Fluorescence in situ hybridization analysis of a high-risk ependymoma with homozygous deletion of the CDKN2A/B locus (red) and heterozygous loss of the centromeric probe (green). Image provided by Dr Stefan Pfister.

A staging system based on genetic markers could facilitate the stratification and prognostication of intracranial ependymomas, according to research published in the Journal of Clinical Oncology. Stefan Pfister, Andrey Korshunov and their colleagues at the German Cancer Research Center, Heidelberg screened a total of 292 patients with ependymoma and identified three subgroups with distinct cytogenetic profiles that correlated with prognosis.

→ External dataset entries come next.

/-- The C-slot map (R84, R85): what an opcode makes of a word. -/
def decodeCOp (op : Nat) (w : BitVec 32) : Except DecodeError Instr :=
  let hd := decodeHead w
  match op with
  | 0x1 => checked (fld w 0 18 == 0) (.nop hd)
  | 0x2 => checked (fld w 6 12 == 0) (.dly hd (fld w 0 6))
  | 0x3 => checked (fld w 0 18 == 0) (.yield hd)
  | 0x4 => checked (fld w 0 18 == 0) (.halt hd)
  | 0x5 => checked (fld w 0 18 == 0) (.ret hd)
  | 0x6 => checked (fld w 0 18 == 0) (.eret hd)
  | 0x7 => checked (fld w 0 18 == 0) (.gsplit hd)
  | 0x8 => checked (fld w 0 18 == 0) (.sync hd)
  | 0x9 => checked (fld w 0 8 == 0) (.syncT hd (fld w 13 5) (fld w 8 5))
  | 0xa => checked (fld w 0 12 == 0) (.gang hd (fld w 16 2) (fld w 14 2) (fld w 12 2))
  | 0xb => checked (fld w 0 8 == 0) (.kwait hd (fld w 14 4) (fld w 8 6))
  | 0xc => checked (fld w 0 9 == 0) (.ktst hd (fld w 13 5) (fld w 9 4))
  | 0xd => checked (true) (.spawn hd (fld w 13 5) (fld w 8 5) (fld w 3 5) (fld w 0 3))
  | 0xe => checked (fld w 4 14 == 0) (.rbRec hd (fld w 0 4))
  | 0xf => checked (fld w 0 8 == 0) (.rbRun hd (fld w 13 5) (fld w 8 5))
  | 0x10 => checked (true) (.brT hd (fld w 15 3) (fld w 0 15))
  | 0x11 => checked (true) (.brF hd (fld w 15 3) (fld w 0 15))
  | 0x12 => checked (true) (.brAny hd (fld w 15 3) (fld w 0 15))
  | 0x13 => checked (true) (.brNone hd (fld w 15 3) (fld w 0 15))
  | 0x14 => checked (true) (.jmp hd (fld w 0 18))
  | 0x15 => checked (true) (.call hd (fld w 0 18))
  | 0x16 => checked (true) (.jal hd (fld w 13 5) (fld w 0 13))
  | 0x17 => checked (fld w 0 13 == 0) (.jr hd (fld w 13 5))
  | 0x18 => checked (fld w 8 10 == 0) (.trap hd (fld w 0 8))
  | 0x19 => checked (true) (.sig hd (fld w 13 5) (fld w 0 13))
  | 0x1a => checked (fld w 12 1 == 0) (.getc hd (fld w 13 5) (fld w 0 12))
  | 0x1b => checked (fld w 12 1 == 0) (.setc hd (fld w 13 5) (fld w 0 12))
  | 0x1c => checked (fld w 0 13 == 0) (.gts hd (fld w 13 5))
  | 0x1d => checked (true) (.tmark hd (fld w 13 5) (fld w 0 13))
  | 0x1e => checked (fld w 0 8 == 0) (.ewait hd (fld w 13 5) (fld w 8 5))
  | 0x1f => checked (fld w 0 8 == 0) (.esig hd (fld w 13 5) (fld w 8 5))
  | 0x20 => checked (true) (.ldb hd (fld w 13 5) (fld w 8 5) (fld w 0 8))
  | 0x21 => checked (true) (.ldbN hd (fld w 13 5) (fld w 8 5) (fld w 0 8))
  | 0x22 => checked (true) (.ldh hd (fld w 13 5) (fld w 8 5) (fld w 0 8))
  | 0x23 => checked (true) (.ldhN hd (fld w 13 5) (fld w 8 5) (fld w 0 8))
  | 0x24 => checked (true) (.ldw hd (fld w 13 5) (fld w 8 5) (fld w 0 8))
  | 0x25 => checked (true) (.ldwN hd (fld w 13 5) (fld w 8 5) (fld w 0 8))
  | 0x26 => checked (true) (.ldd hd (fld w 13 5) (fld w 8 5) (fld w 0 8))
  | 0x28 => checked (true) (.stb hd (fld w 13 5) (fld w 8 5) (fld w 0 8))
  | 0x29 => checked (true) (.sth hd (fld w 13 5) (fld w 8 5) (fld w 0 8))
  | 0x2a => checked (true) (.stw hd (fld w 13 5) (fld w 8 5) (fld w 0 8))
  | 0x2b => checked (true) (.std hd (fld w 13 5) (fld w 8 5) (fld w 0 8))
  | 0x2c => checked (true) (.take hd (fld w 13 5) (fld w 8 5) (fld w 0 8))
  | 0x2d => checked (true) (.give hd (fld w 13 5) (fld w 8 5) (fld w 0 8))
  | 0x2e => checked (fld w 13 4 == 0) (.feSet hd (fld w 17 1) (fld w 8 5) (fld w 0 8))
  | 0x30 => checked (fld w 0 3 == 0) (.ldbX hd (fld w 13 5) (fld w 8 5) (fld w 3 5))
  | 0x31 => checked (fld w 0 3 == 0) (.ldbNX hd (fld w 13 5) (fld w 8 5) (fld w 3 5))
  | 0x32 => checked (fld w 0 3 == 0) (.ldhX hd (fld w 13 5) (fld w 8 5) (fld w 3 5))
  | 0x33 => checked (fld w 0 3 == 0) (.ldhNX hd (fld w 13 5) (fld w 8 5) (fld w 3 5))
  | 0x34 => checked (fld w 0 3 == 0) (.ldwX hd (fld w 13 5) (fld w 8 5) (fld w 3 5))
  | 0x35 => checked (fld w 0 3 == 0) (.ldwNX hd (fld w 13 5) (fld w 8 5) (fld w 3 5))
  | 0x36 => checked (fld w 0 3 == 0) (.lddX hd (fld w 13 5) (fld w 8 5) (fld w 3 5))
  | 0x38 => checked (fld w 0 3 == 0) (.stbX hd (fld w 13 5) (fld w 8 5) (fld w 3 5))
  | 0x39 => checked (fld w 0 3 == 0) (.sthX hd (fld w 13 5) (fld w 8 5) (fld w 3 5))
  | 0x3a => checked (fld w 0 3 == 0) (.stwX hd (fld w 13 5) (fld w 8 5) (fld w 3 5))
  | 0x3b => checked (fld w 0 3 == 0) (.stdX hd (fld w 13 5) (fld w 8 5) (fld w 3 5))
  | 0x3c => checked (true) (.ldv hd (fld w 12 6) (fld w 7 5) (fld w 0 7))
  | 0x3d => checked (true) (.stv hd (fld w 12 6) (fld w 7 5) (fld w 0 7))
  | 0x3e => checked (fld w 0 2 == 0) (.ldvs hd (fld w 12 6) (fld w 7 5) (fld w 2 5))
  | 0x3f => checked (fld w 0 1 == 0) (.ldvx hd (fld w 12 6) (fld w 7 5) (fld w 1 6))
  | 0x40 => checked (fld w 0 1 == 0) (.stvx hd (fld w 12 6) (fld w 7 5) (fld w 1 6))
  | 0x41 => checked (fld w 0 13 == 0) (.alb hd (fld w 13 5))
  | 0x42 => checked (fld w 0 18 == 0) (.ale hd)
  | 0x43 => checked (fld w 3 15 == 0) (.fenceAcq hd (fld w 0 3))
  | 0x44 => checked (fld w 3 15 == 0) (.fenceRel hd (fld w 0 3))
  | 0x45 => checked (fld w 3 15 == 0) (.fenceAr hd (fld w 0 3))
  | 0x46 => checked (fld w 0 12 == 0) (.inbx hd (fld w 12 6))
  | 0x47 => checked (fld w 0 2 == 0) (.inbxT hd (fld w 12 6) (fld w 7 5) (fld w 2 5))
  | 0x48 => checked (true) (.amoAdd hd (fld w 13 5) (fld w 8 5) (fld w 3 5) (fld w 1 2) (fld w 0 1))
  | 0x49 => checked (true) (.amoMin hd (fld w 13 5) (fld w 8 5) (fld w 3 5) (fld w 1 2) (fld w 0 1))
  | 0x4a => checked (true) (.amoMax hd (fld w 13 5) (fld w 8 5) (fld w 3 5) (fld w 1 2) (fld w 0 1))
  | 0x4b => checked (true) (.amoAnd hd (fld w 13 5) (fld w 8 5) (fld w 3 5) (fld w 1 2) (fld w 0 1))
  | 0x4c => checked (true) (.amoOr hd (fld w 13 5) (fld w 8 5) (fld w 3 5) (fld w 1 2) (fld w 0 1))
  | 0x4d => checked (true) (.amoXor hd (fld w 13 5) (fld w 8 5) (fld w 3 5) (fld w 1 2) (fld w 0 1))
  | 0x4e => checked (true) (.amoSwp hd (fld w 13 5) (fld w 8 5) (fld w 3 5) (fld w 1 2) (fld w 0 1))
  | 0x4f => checked (true) (.amoCas hd (fld w 13 5) (fld w 8 5) (fld w 3 5) (fld w 1 2) (fld w 0 1))
  | 0x50 => checked (fld w 13 5 == 0) (.redAdd hd (fld w 8 5) (fld w 3 5) (fld w 1 2) (fld w 0 1))
  | 0x51 => checked (fld w 13 5 == 0) (.redMin hd (fld w 8 5) (fld w 3 5) (fld w 1 2) (fld w 0 1))
  | 0x52 => checked (fld w 13 5 == 0) (.redMax hd (fld w 8 5) (fld w 3 5) (fld w 1 2) (fld w 0 1))
  | 0x53 => checked (fld w 13 5 == 0) (.redAnd hd (fld w 8 5) (fld w 3 5) (fld w 1 2) (fld w 0 1))
  | 0x54 => checked (fld w 13 5 == 0) (.redOr hd (fld w 8 5) (fld w 3 5) (fld w 1 2) (fld w 0 1))
  | 0x55 => checked (fld w 13 5 == 0) (.redXor hd (fld w 8 5) (fld w 3 5) (fld w 1 2) (fld w 0 1))
  | 0x56 => checked (fld w 0 3 == 0) (.msend hd (fld w 13 5) (fld w 7 6) (fld w 3 4))
  | 0x58 => checked (fld w 0 9 == 0) (.mxq hd (fld w 13 5) (fld w 9 4))
  | 0x59 => checked (fld w 0 1 == 0) (.mma hd (fld w 15 3) (fld w 10 5) (fld w 5 5) (fld w 1 4))
  | 0x5a => checked (fld w 0 15 == 0) (.mzero hd (fld w 15 3))
  | 0x5b => checked (true) (.mrd hd (fld w 12 6) (fld w 9 3) (fld w 4 5) (fld w 0 4))
  | 0x5c => checked (true) (.mldB hd (fld w 13 5) (fld w 8 5) (fld w 4 4) (fld w 0 4))
  | 0x5d => checked (fld w 0 4 == 0) (.pmount hd (fld w 13 5) (fld w 8 5) (fld w 4 4))
  | 0x5e => checked (fld w 0 8 == 0 && fld w 13 5 == 0) (.punmount hd (fld w 8 5))
  | 0x5f => checked (fld w 0 8 == 0) (.pinfo hd (fld w 13 5) (fld w 8 5))
  | 0x60 =>
    if fld w 0 3 == 1 then checked (fld w 7 3 == 0) (.caddTile hd (fld w 13 5) (fld w 10 3) (fld w 3 4))
    else checked (fld w 0 3 == 0) (.cadd hd (fld w 13 5) (fld w 7 6) (fld w 3 4))
  | 0x61 => checked (true) (.ctap hd (fld w 12 6) (fld w 7 5) (fld w 3 4) (fld w 0 3))
  | 0x62 => checked (fld w 0 9 == 0) (.cscrub hd (fld w 13 5) (fld w 9 4))
  | 0x63 => checked (fld w 0 3 == 0) (.cspill hd (fld w 13 5) (fld w 8 5) (fld w 4 4) (fld w 3 1))
  | 0x64 => checked (fld w 0 3 == 0) (.cfill hd (fld w 13 5) (fld w 8 5) (fld w 4 4) (fld w 3 1))
  | 0x65 => checked (fld w 0 8 == 0) (.cinfo hd (fld w 13 5) (fld w 8 5))
  | 0x66 => checked (fld w 0 4 == 0) (.previve hd (fld w 13 5) (fld w 8 5) (fld w 4 4))
  | 0x68 => checked (fld w 0 4 == 0) (.hnew hd (fld w 14 4) (fld w 9 5) (fld w 4 5))
  | 0x69 => checked (fld w 0 10 == 0) (.hmov hd (fld w 14 4) (fld w 10 4))
  | 0x6a => checked (true) (.hsplit hd (fld w 16 2) (fld w 12 4) (fld w 8 4) (fld w 4 4) (fld w 0 4))
  | 0x6b => checked (fld w 0 2 == 0) (.hjoin hd (fld w 14 4) (fld w 10 4) (fld w 6 4) (fld w 2 4))
  | 0x6c => checked (fld w 0 9 == 0) (.hsend hd (fld w 14 4) (fld w 9 5))
  | 0x6d => checked (fld w 0 14 == 0) (.hrecv hd (fld w 14 4))
  | 0x6e => checked (fld w 0 6 == 0) (.hinfo hd (fld w 13 5) (fld w 9 4) (fld w 6 3))
  | 0x6f => checked (fld w 0 14 == 0) (.hfree hd (fld w 14 4))
  | 0x70 => checked (fld w 0 3 == 0) (.hldv hd (fld w 12 6) (fld w 8 4) (fld w 3 5))
  | 0x71 => checked (fld w 0 3 == 0) (.hstv hd (fld w 12 6) (fld w 8 4) (fld w 3 5))
  | 0x72 => checked (fld w 0 9 == 0) (.sget hd (fld w 13 5) (fld w 9 4))
  | 0x73 => checked (fld w 0 9 == 0) (.sput hd (fld w 13 5) (fld w 9 4))
  | 0x74 => checked (fld w 0 9 == 0) (.sgat hd (fld w 13 5) (fld w 9 4))
  | 0x75 => checked (fld w 0 9 == 0) (.sred hd (fld w 13 5) (fld w 9 4))
  | 0x76 => checked (fld w 0 9 == 0) (.scol hd (fld w 13 5) (fld w 9 4))
  | 0x77 => checked (fld w 0 8 == 0 && fld w 13 5 == 0) (.pinit hd (fld w 8 5))
  | 0x78 => checked (fld w 0 8 == 0) (.pres hd (fld w 13 5) (fld w 8 5))
  | 0x79 => checked (fld w 0 8 == 0 && fld w 13 5 == 0) (.pcmt hd (fld w 8 5))
  | 0x7a => checked (fld w 0 8 == 0) (.pacq hd (fld w 13 5) (fld w 8 5))
  | 0x7b => checked (fld w 0 8 == 0 && fld w 13 5 == 0) (.prel hd (fld w 8 5))
  | 0x7c => .ok (.cReservedNop hd (fld w 18 7) (fld w 0 18))
  | 0x7d => .ok (.cReservedNop hd (fld w 18 7) (fld w 0 18))
  | 0x7e => .ok (.cReservedNop hd (fld w 18 7) (fld w 0 18))
  | _ => .error .illegalOpcode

Intracranial ependymoma is one of the most common brain tumors in children...

Intracranial ependymoma is one of the most common brain tumors in children and accounts for ≈4% of CNS tumors in adults. “Ependymoma is a challenging tumor in neuro-oncology, since the WHO classification doesn't work for clinical risk stratification, and little is known about its biology,” says Pfister. “We probably have the largest uniformly treated and clinically well-documented cohort of ependymoma samples at hand, so we decided to try and find some cytogenetic markers that might be applicable for risk stratification.”

The screening cohort consisted of 122 patients, who were investigated at the time of primary diagnosis, before receiving adjuvant therapy. The researchers used array-based comparative genomic hybridization to identify DNA copy-number aberrations in tumor samples from these individuals, and the results were correlated with survival data.

On the basis of their findings, the researchers were able to divide the patients into three distinct subgroups. Gain of chromosome 1q and/or homozygous deletion of the CDKN2A gene was associated with anaplastic histology and poor patient survival. Gains of chromosomes 9, 15q and 18 or loss of chromosome 6, on the other hand, were associated with an excellent prognosis. The team also identified an intermediate-risk tumor group, most of which had either a balanced DNA copy-number profile (that is, no detectable chromosomal gains or losses) or a single copy-number aberration.

The candidate prognostic markers identified from the initial screen were validated by means of fluorescence in situ hybridization (FISH) in paraffin-embedded ependymoma tissue from a separate cohort of 170 patients. Pfister emphasizes that “FISH is a widely used and robust method to detect DNA copy-number aberrations at relatively low cost with a very high specificity and sensitivity,” rendering it very useful for routine application in clinical trials.

The data obtained from this study indicate that the new molecular staging system has considerably greater predictive power than current systems based on clinical parameters. “The next step will be to validate these findings prospectively in a clinical trial, which we will, hopefully, be able to do in the upcoming European pediatric ependymona trial,” says Pfister. The researchers also plan to elucidate the underlying tumor biology in each molecular subgroup, and to develop targeted therapies on the basis of these findings.